The federal government plays a significant role in supporting economic growth, development, and equity in U.S. metro areas. That role goes well beyond the relatively narrow programs of the Economic Development Administration (EDA), incorporating vast domains of domestic investment including transportation, water, and telecommunications infrastructure; basic science and health research; student aid for higher education and support for high-poverty K-12 schools; community health and economic development; workforce training; and lending and procurement for small and minority-owned businesses.

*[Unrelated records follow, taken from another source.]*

-- ==== Sys2Proof/Machine/Ports.lean ====
section
/-! DEFINITION. The interface of the block (10_state.md R40): what the host drives, what a cycle in reset does
with it, and what the host reads. -/

namespace Sys2Proof.Machine

/-! ## Inputs -/

/-- The host sets the input signals. It does so between steps, never inside one (assumption log 4). -/
def State.drive (s : State) (p : Pins) : State := { s with pins := p }

/-- The host's provider lines up the bytes of the next draws (43_random.md R200). -/
def State.offerRnd (s : State) (bs : List Byte) : State := { s with rndOffered := bs }

/-- Whether the image port stores a byte: only in reset, and only below `IMAGE_SIZE`
(70_reset_and_hazards.md R266 (a) to (c)). -/
def State.portWrites (s : State) : Bool :=
  s.pins.rst && s.pins.imgWe && decide (s.pins.imgAddr.toNat < s.cfg.imageSize)

/-- The image port. A write that R266 does not honour is ignored. -/
def State.portWrite (s : State) : State :=
  if s.portWrites then s.writeImage s.pins.imgAddr.toNat s.pins.imgWdata else s

/-- One cycle with `rst` = 1: the image port is served and the state takes its reset values; no step occurs
(R260, assumption log 5). -/
def State.resetCycle (s : State) : State := s.portWrite.assertReset

/-! ## Outputs -/

/-- The code of `STATUS.state` (10_state.md R30). -/
def RunState.code : RunState → BitVec 2
  | .running => 0 | .halted => 1 | .faulted => 2

/-- The code of `STATUS.cause` (R30). -/
def Cause.code : Cause → BitVec 2
  | .noCause => 0 | .haltExplicit => 1 | .haltUnimplemented => 2 | .fetchOutOfBounds => 3

/-- STATUS as a word: `cause` in bits 3:2, `state` in bits 1:0 (R30). -/
def Status.word (t : Status) : BitVec 4 := t.cause.code ++ t.state.code

/-- The pairs R30 allows. -/
def Status.legal (t : Status) : Bool :=
  match t.state, t.cause with
  | .running, .noCause | .halted, .haltExplicit | .halted, .haltUnimplemented | .faulted, .fetchOutOfBounds => true
  | _, _ => false

/-- The `state` output. -/
def State.stateOut (s : State) : BitVec 2 := s.status.state.code
/-- The `cause` output. -/
def State.causeOut (s : State) : BitVec 2 := s.status.cause.code
/-- The `pc_q` output. -/
def State.pcQ (s : State) : Pc := s.pc
/-- The `v_q` outputs. -/
def State.vQ (s : State) : Vector Byte Config.nreg := s.v

/-- A step is enabled: out of reset and RUNNING (R29, 30_encoding.md R100). -/
def State.enabled (s : State) : Bool := !s.pins.rst && decide (s.status.state = .running)

/-- The `rnd_take` output: 1 in the step that samples `rnd_data`, which is the one that executes RND (R200). -/
def State.rndTake (s : State) : Bool :=
  s.enabled && s.fetchAdmitted && decide ((decode s.fetchWord).op = .rnd)

end Sys2Proof.Machine
end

Despite a clear need to differentiate how these hundreds of billions of federal dollars are deployed across diverse U.S. regions, those regions are effectively on the receiving end of “one-size-fits-all” categorical programs. Federal programmatic offerings may or may not be what a place needs at any given time. Most were designed decades ago and have undergone only occasional, often incremental updates, even as the shape and pace of regional economies have changed dramatically.

One notable example involves the 43 separate federal employment and training programs that aim to help job seekers find and get work. According to the Government Accountability Office, these programs span nine separate federal agencies (Department of Labor, Department of Education, Department of Health and Human Services, etc.), but largely overlap in the types of services they provide.7 Some are designed to assist very specific types of populations, or individuals facing specific types of economic circumstances. Regional leaders trying to navigate this programmatic maze and match categorical funding streams to the needs of a fast-changing labor market (especially in the pandemic) face deep challenges. Moreover, the rewards for doing so are limited; as our Brookings colleague Annelies Goger points out, even this vast array of employment and training programs adds up to only 0.1% of U.S. GDP—one-fifth of the average amount wealthy countries spend on so-called active labor market programs.8

The categorical, fragmented nature of federal investment poses one set of obstacles for regional leaders. A second set of obstacles stems from the fact that the vast majority of federal programs to foster economic growth and prosperity do not actually facilitate solutions at the economy’s true metropolitan scale. Many federal investments run through state capitals, where the needs of major urban regions—the economic engines for their states—often take a backseat to the exurban, small-town, and rural constituencies that hold sway in many state legislatures and executive agencies. Alternatively, federal dollars may flow directly to municipal governments or other local institutions (colleges and universities, nonprofit housing developers, etc.), but without incentives or requirements to coordinate the spending with neighboring jurisdictions to address metropolitan-scale priorities. In either instance, spending decisions are made at levels of geography that do not match the scale of the economy, often creating competition among local actors where collaboration would improve efficiency and outcomes.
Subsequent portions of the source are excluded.